Given the graph and the seeds, the PPR score p[i] of v_i is obtained by solving the following equation:

$$\displaystyle \begin{aligned} \mathbf{p} = (1- \beta) {\mathbf{T}}_G \;\mathbf{p} + \beta \mathbf{s}, {}\end{aligned} $$

where T_G denotes the transition matrix corresponding to the graph G (and the underlying edge weights) and s is a re-seeding vector such that if v_i ∈ S, then $\mathbf {s}[i] = \frac {1}{\|S\|}$ and s[i] = 0, otherwise.

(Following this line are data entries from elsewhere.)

/-! Time, registers and interfaces. -/
@[simp] theorem Io.wr_now (a : Nat) (v : Word) : (io.wr a v).now = io.now := rfl
@[simp] theorem Io.wr_up (a : Nat) (v : Word) : (io.wr a v).up = io.up := rfl
@[simp] theorem Io.wr_freeCtr (a : Nat) (v : Word) : (io.wr a v).freeCtr = io.freeCtr := rfl
@[simp] theorem Io.wr_regs (a : Nat) (v : Word) : (io.wr a v).regs = FMap.insert io.regs a v := rfl
@[simp] theorem Io.wr_shadow (a : Nat) (v : Word) : (io.wr a v).shadow = io.shadow := rfl
@[simp] theorem Io.wr_written (a : Nat) (v : Word) : (io.wr a v).written = io.written := rfl
@[simp] theorem Io.wr_snap (a : Nat) (v : Word) : (io.wr a v).snap = io.snap := rfl
@[simp] theorem Io.wr_unmasked (a : Nat) (v : Word) : (io.wr a v).unmasked = io.unmasked := rfl
@[simp] theorem Io.wr_pba (a : Nat) (v : Word) : (io.wr a v).pba = io.pba := rfl
@[simp] theorem Io.wr_drains (a : Nat) (v : Word) : (io.wr a v).drains = io.drains := rfl
@[simp] theorem Io.wr_out (a : Nat) (v : Word) : (io.wr a v).out = io.out := rfl
@[simp] theorem Io.put_now (p : PageRef) (off : Nat) (v : Word) : (io.put p off v).now = io.now := rfl
@[simp] theorem Io.put_up (p : PageRef) (off : Nat) (v : Word) : (io.put p off v).up = io.up := rfl
@[simp] theorem Io.put_freeCtr (p : PageRef) (off : Nat) (v : Word) : (io.put p off v).freeCtr = io.freeCtr := rfl
@[simp] theorem Io.put_regs (p : PageRef) (off : Nat) (v : Word) : (io.put p off v).regs = FMap.insert io.regs (regAddr p off) v := rfl
@[simp] theorem Io.put_shadow (p : PageRef) (off : Nat) (v : Word) : (io.put p off v).shadow = io.shadow := rfl
@[simp] theorem Io.put_written (p : PageRef) (off : Nat) (v : Word) : (io.put p off v).written = io.written := rfl
@[simp] theorem Io.put_snap (p : PageRef) (off : Nat) (v : Word) : (io.put p off v).snap = io.snap := rfl
@[simp] theorem Io.put_unmasked (p : PageRef) (off : Nat) (v : Word) : (io.put p off v).unmasked = io.unmasked := rfl
@[simp] theorem Io.put_pba (p : PageRef) (off : Nat) (v : Word) : (io.put p off v).pba = io.pba := rfl
@[simp] theorem Io.put_drains (p : PageRef) (off : Nat) (v : Word) : (io.put p off v).drains = io.drains := rfl
@[simp] theorem Io.put_out (p : PageRef) (off : Nat) (v : Word) : (io.put p off v).out = io.out := rfl
@[simp] theorem Io.setFld_now (p : PageRef) (off lo len v : Nat) : (io.setFld p off lo len v).now = io.now := rfl
@[simp] theorem Io.setFld_up (p : PageRef) (off lo len v : Nat) : (io.setFld p off lo len v).up = io.up := rfl
@[simp] theorem Io.setFld_freeCtr (p : PageRef) (off lo len v : Nat) : (io.setFld p off lo len v).freeCtr = io.freeCtr := rfl
@[simp] theorem Io.setFld_shadow (p : PageRef) (off lo len v : Nat) : (io.setFld p off lo len v).shadow = io.shadow := rfl
@[simp] theorem Io.setFld_written (p : PageRef) (off lo len v : Nat) : (io.setFld p off lo len v).written = io.written := rfl
@[simp] theorem Io.setFld_snap (p : PageRef) (off lo len v : Nat) : (io.setFld p off lo len v).snap = io.snap := rfl
@[simp] theorem Io.setFld_unmasked (p : PageRef) (off lo len v : Nat) : (io.setFld p off lo len v).unmasked = io.unmasked := rfl
@[simp] theorem Io.setFld_pba (p : PageRef) (off lo len v : Nat) : (io.setFld p off lo len v).pba = io.pba := rfl
@[simp] theorem Io.setFld_drains (p : PageRef) (off lo len v : Nat) : (io.setFld p off lo len v).drains = io.drains := rfl
@[simp] theorem Io.setFld_out (p : PageRef) (off lo len v : Nat) : (io.setFld p off lo len v).out = io.out := rfl
@[simp] theorem Io.setFlag_now (p : PageRef) (off i : Nat) (b : Bool) : (io.setFlag p off i b).now = io.now := rfl
@[simp] theorem Io.setFlag_up (p : PageRef) (off i : Nat) (b : Bool) : (io.setFlag p off i b).up = io.up := rfl
@[simp] theorem Io.setFlag_freeCtr (p : PageRef) (off i : Nat) (b : Bool) : (io.setFlag p off i b).freeCtr = io.freeCtr := rfl
@[simp] theorem Io.setFlag_shadow (p : PageRef) (off i : Nat) (b : Bool) : (io.setFlag p off i b).shadow = io.shadow := rfl
@[simp] theorem Io.setFlag_written (p : PageRef) (off i : Nat) (b : Bool) : (io.setFlag p off i b).written = io.written := rfl
@[simp] theorem Io.setFlag_snap (p : PageRef) (off i : Nat) (b : Bool) : (io.setFlag p off i b).snap = io.snap := rfl
@[simp] theorem Io.setFlag_unmasked (p : PageRef) (off i : Nat) (b : Bool) : (io.setFlag p off i b).unmasked = io.unmasked := rfl
@[simp] theorem Io.setFlag_pba (p : PageRef) (off i : Nat) (b : Bool) : (io.setFlag p off i b).pba = io.pba := rfl
@[simp] theorem Io.setFlag_drains (p : PageRef) (off i : Nat) (b : Bool) : (io.setFlag p off i b).drains = io.drains := rfl
@[simp] theorem Io.setFlag_out (p : PageRef) (off i : Nat) (b : Bool) : (io.setFlag p off i b).out = io.out := rfl
@[simp] theorem Io.emit_now (x : Out) : (io.emit x).now = io.now := rfl
@[simp] theorem Io.emit_up (x : Out) : (io.emit x).up = io.up := rfl
@[simp] theorem Io.emit_freeCtr (x : Out) : (io.emit x).freeCtr = io.freeCtr := rfl
@[simp] theorem Io.emit_regs (x : Out) : (io.emit x).regs = io.regs := rfl
@[simp] theorem Io.emit_shadow (x : Out) : (io.emit x).shadow = io.shadow := rfl
@[simp] theorem Io.emit_written (x : Out) : (io.emit x).written = io.written := rfl
@[simp] theorem Io.emit_snap (x : Out) : (io.emit x).snap = io.snap := rfl
@[simp] theorem Io.emit_unmasked (x : Out) : (io.emit x).unmasked = io.unmasked := rfl
@[simp] theorem Io.emit_pba (x : Out) : (io.emit x).pba = io.pba := rfl
@[simp] theorem Io.emit_drains (x : Out) : (io.emit x).drains = io.drains := rfl
@[simp] theorem Io.emit_out (x : Out) : (io.emit x).out = x :: io.out := rfl
@[simp] theorem Io.tick_now (dt : Nat) : (io.tick dt).now = io.now + dt := rfl
@[simp] theorem Io.tick_up (dt : Nat) : (io.tick dt).up = io.up + dt := rfl
@[simp] theorem Io.tick_freeCtr (dt : Nat) : (io.tick dt).freeCtr = io.freeCtr := rfl
@[simp] theorem Io.tick_regs (dt : Nat) : (io.tick dt).regs = io.regs := rfl
@[simp] theorem Io.tick_shadow (dt : Nat) : (io.tick dt).shadow = io.shadow := rfl
@[simp] theorem Io.tick_written (dt : Nat) : (io.tick dt).written = io.written := rfl
@[simp] theorem Io.tick_snap (dt : Nat) : (io.tick dt).snap = io.snap := rfl
@[simp] theorem Io.tick_unmasked (dt : Nat) : (io.tick dt).unmasked = io.unmasked := rfl
@[simp] theorem Io.tick_pba (dt : Nat) : (io.tick dt).pba = io.pba := rfl
@[simp] theorem Io.tick_drains (dt : Nat) : (io.tick dt).drains = io.drains := rfl
@[simp] theorem Io.tick_out (dt : Nat) : (io.tick dt).out = io.out := rfl
@[simp] theorem Io.took_now : (io.took).now = io.now := rfl
@[simp] theorem Io.took_up : (io.took).up = io.up := rfl
@[simp] theorem Io.took_freeCtr : (io.took).freeCtr = io.freeCtr + 1 := rfl
@[simp] theorem Io.took_regs : (io.took).regs = io.regs := rfl
@[simp] theorem Io.took_shadow : (io.took).shadow = io.shadow := rfl
@[simp] theorem Io.took_written : (io.took).written = io.written := rfl
@[simp] theorem Io.took_snap : (io.took).snap = io.snap := rfl
@[simp] theorem Io.took_unmasked : (io.took).unmasked = io.unmasked := rfl
@[simp] theorem Io.took_pba : (io.took).pba = io.pba := rfl
@[simp] theorem Io.took_drains : (io.took).drains = io.drains := rfl
@[simp] theorem Io.took_out : (io.took).out = io.out := rfl
@[simp] theorem Io.drainFrom_now (k : Nat) : (io.drainFrom k).now = io.now := rfl
@[simp] theorem Io.drainFrom_up (k : Nat) : (io.drainFrom k).up = io.up := rfl
@[simp] theorem Io.drainFrom_freeCtr (k : Nat) : (io.drainFrom k).freeCtr = io.freeCtr := rfl
@[simp] theorem Io.drainFrom_regs (k : Nat) : (io.drainFrom k).regs = io.regs := rfl
@[simp] theorem Io.drainFrom_shadow (k : Nat) : (io.drainFrom k).shadow = io.shadow := rfl
@[simp] theorem Io.drainFrom_written (k : Nat) : (io.drainFrom k).written = io.written := rfl
@[simp] theorem Io.drainFrom_snap (k : Nat) : (io.drainFrom k).snap = io.snap := rfl
@[simp] theorem Io.drainFrom_unmasked (k : Nat) : (io.drainFrom k).unmasked = io.unmasked := rfl
@[simp] theorem Io.drainFrom_pba (k : Nat) : (io.drainFrom k).pba = io.pba := rfl
@[simp] theorem Io.drainFrom_drains (k : Nat) : (io.drainFrom k).drains = FMap.insert io.drains k io.up := rfl
@[simp] theorem Io.drainFrom_out (k : Nat) : (io.drainFrom k).out = io.out := rfl
@[simp] theorem Io.drained_now (k : Nat) : (io.drained k).now = io.now := rfl
@[simp] theorem Io.drained_up (k : Nat) : (io.drained k).up = io.up := rfl
@[simp] theorem Io.drained_freeCtr (k : Nat) : (io.drained k).freeCtr = io.freeCtr := rfl
@[simp] theorem Io.drained_regs (k : Nat) : (io.drained k).regs = io.regs := rfl
@[simp] theorem Io.drained_shadow (k : Nat) : (io.drained k).shadow = io.shadow := rfl
@[simp] theorem Io.drained_written (k : Nat) : (io.drained k).written = io.written := rfl
@[simp] theorem Io.drained_snap (k : Nat) : (io.drained k).snap = io.snap := rfl
@[simp] theorem Io.drained_unmasked (k : Nat) : (io.drained k).unmasked = io.unmasked := rfl
@[simp] theorem Io.drained_pba (k : Nat) : (io.drained k).pba = io.pba := rfl
@[simp] theorem Io.drained_drains (k : Nat) : (io.drained k).drains = FMap.erase io.drains k := rfl
@[simp] theorem Io.drained_out (k : Nat) : (io.drained k).out = io.out := rfl
@[simp] theorem Io.shadowWr_now (fn a : Nat) (v : Word) : (io.shadowWr fn a v).now = io.now := rfl
@[simp] theorem Io.shadowWr_up (fn a : Nat) (v : Word) : (io.shadowWr fn a v).up = io.up := rfl
@[simp] theorem Io.shadowWr_freeCtr (fn a : Nat) (v : Word) : (io.shadowWr fn a v).freeCtr = io.freeCtr := rfl
@[simp] theorem Io.shadowWr_regs (fn a : Nat) (v : Word) : (io.shadowWr fn a v).regs = io.regs := rfl
@[simp] theorem Io.shadowWr_shadow (fn a : Nat) (v : Word) : (io.shadowWr fn a v).shadow = FMap.insert io.shadow a { val := v, writer := fn, dirty := true } := rfl
@[simp] theorem Io.shadowWr_written (fn a : Nat) (v : Word) : (io.shadowWr fn a v).written = io.written := rfl
@[simp] theorem Io.shadowWr_snap (fn a : Nat) (v : Word) : (io.shadowWr fn a v).snap = io.snap := rfl
@[simp] theorem Io.shadowWr_unmasked (fn a : Nat) (v : Word) : (io.shadowWr fn a v).unmasked = io.unmasked := rfl
@[simp] theorem Io.shadowWr_pba (fn a : Nat) (v : Word) : (io.shadowWr fn a v).pba = io.pba := rfl
@[simp] theorem Io.shadowWr_drains (fn a : Nat) (v : Word) : (io.shadowWr fn a v).drains = io.drains := rfl
@[simp] theorem Io.shadowWr_out (fn a : Nat) (v : Word) : (io.shadowWr fn a v).out = io.out := rfl
@[simp] theorem Io.emit_rd (x : Out) (a : Nat) : (io.emit x).rd a = io.rd a := rfl
@[simp] theorem Io.emit_reg (x : Out) (p : PageRef) (off : Nat) : (io.emit x).reg p off = io.reg p off := rfl
@[simp] theorem Io.tick_rd (dt : Nat) (a : Nat) : (io.tick dt).rd a = io.rd a := rfl
@[simp] theorem Io.tick_reg (dt : Nat) (p : PageRef) (off : Nat) : (io.tick dt).reg p off = io.reg p off := rfl
@[simp] theorem Io.took_rd  (a : Nat) : (io.took).rd a = io.rd a := rfl
@[simp] theorem Io.took_reg  (p : PageRef) (off : Nat) : (io.took).reg p off = io.reg p off := rfl
@[simp] theorem Io.drainFrom_rd (k : Nat) (a : Nat) : (io.drainFrom k).rd a = io.rd a := rfl
@[simp] theorem Io.drainFrom_reg (k : Nat) (p : PageRef) (off : Nat) : (io.drainFrom k).reg p off = io.reg p off := rfl
@[simp] theorem Io.drained_rd (k : Nat) (a : Nat) : (io.drained k).rd a = io.rd a := rfl
@[simp] theorem Io.drained_reg (k : Nat) (p : PageRef) (off : Nat) : (io.drained k).reg p off = io.reg p off := rfl
@[simp] theorem Io.shadowWr_rd (fn b : Nat) (v : Word) (a : Nat) : (io.shadowWr fn b v).rd a = io.rd a := rfl
@[simp] theorem Io.shadowWr_reg (fn b : Nat) (v : Word) (p : PageRef) (off : Nat) : (io.shadowWr fn b v).reg p off = io.reg p off := rfl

Intuitively, p is the stationary distribution of a random walk on G which follows graph edges (according to the transition probabilities T_G) with probability (1 − β) and jumps to one of the seeds with probability β. Correspondingly, those nodes that are close to the seed nodes over a large number of paths obtain large scores, whereas those that are poorly connected to the nodes in S receive small PPR scores. We note that the iterative nature of the random-walk process underlying PPR fits well with how inaccuracies propagate during the iterative ALS process. Based on this observation, given a directed, weighted sub-tensor impact graph (SIG), G(V, E, w()), we construct a transition matrix, T_G, and obtain the PPR score vector p by solving the above equation.^{Footnote 3} The resulting sub-tensor impact scores are then used for assigning appropriate resources to the various sub-tensors as described in the next three sections.

7.4 Application #1: Block-Incremental CP Decomposition (BICP) and Update Scheduling Based on Sub-Tensor Impact Scores

There are many applications in which data is evolving dynamically. Obviously, in such scenarios, re-computation of the whole tensor decomposition with each update will cause high computational costs. In this section, we present a block-incremental CP decomposition (BICP) scheme which leverages SIGs to efficiently conduct the iterative refinement process during the second phase of the block-based tensor decomposition process. Let us assume that we are given a tensor, $ {\mathcal {X}}$, with decomposition, , and an update, Δ, on the tensor. BICP significantly reduces computational cost of obtaining the decomposition of the updated tensor, while maintaining high accuracy by relying on two complementary techniques:

Update-Sensitive Block Maintenance in First Phase: In its first phase of the process, instead of repeatedly conducting ALS on each sub-tensor, BICP only revises the decompositions of the sub-tensors that contain updated data. Moreover, when the update is small with respect to the block size, BICP relies on incremental factor tracking [20, 27] to avoid re-decomposition of the updated sub-tensor.
Update-Sensitive Refinement in the Second Phase: In its second phase, BICP leverages (automatically extracted) metadata about how decompositions of the sub-tensors impact each other’s decompositions and a block-centric iterative refinement to help achieve high efficiency and accuracy:
- BICP limits the refinement process to only those blocks that are aligned with the updated block.
- We employ sub-tensor impact graph (SIG) to account for the refinement relationships among the sub-tensors; we further apply impact score to reduce redundant work: we
  - identify sub-tensors that do not need to be refined and (probabilistically) prune them from further consideration, and/or
  - assign different ranks to different sub-tensors according to their impact score: naturally, the larger the impact likelihood of a sub-tensor is, the larger target rank BICP assigns to that tensor.
  Intuitively, the above process enables BICP to assign appropriate levels of accuracy to sub-tensors in a way that reflects the distribution of the updates on the whole tensor. This ensures that the process is fast and accurate.

In this chapter, we focus on the SIG-based update sensitive refinement during the second phase of the block-based decomposition process.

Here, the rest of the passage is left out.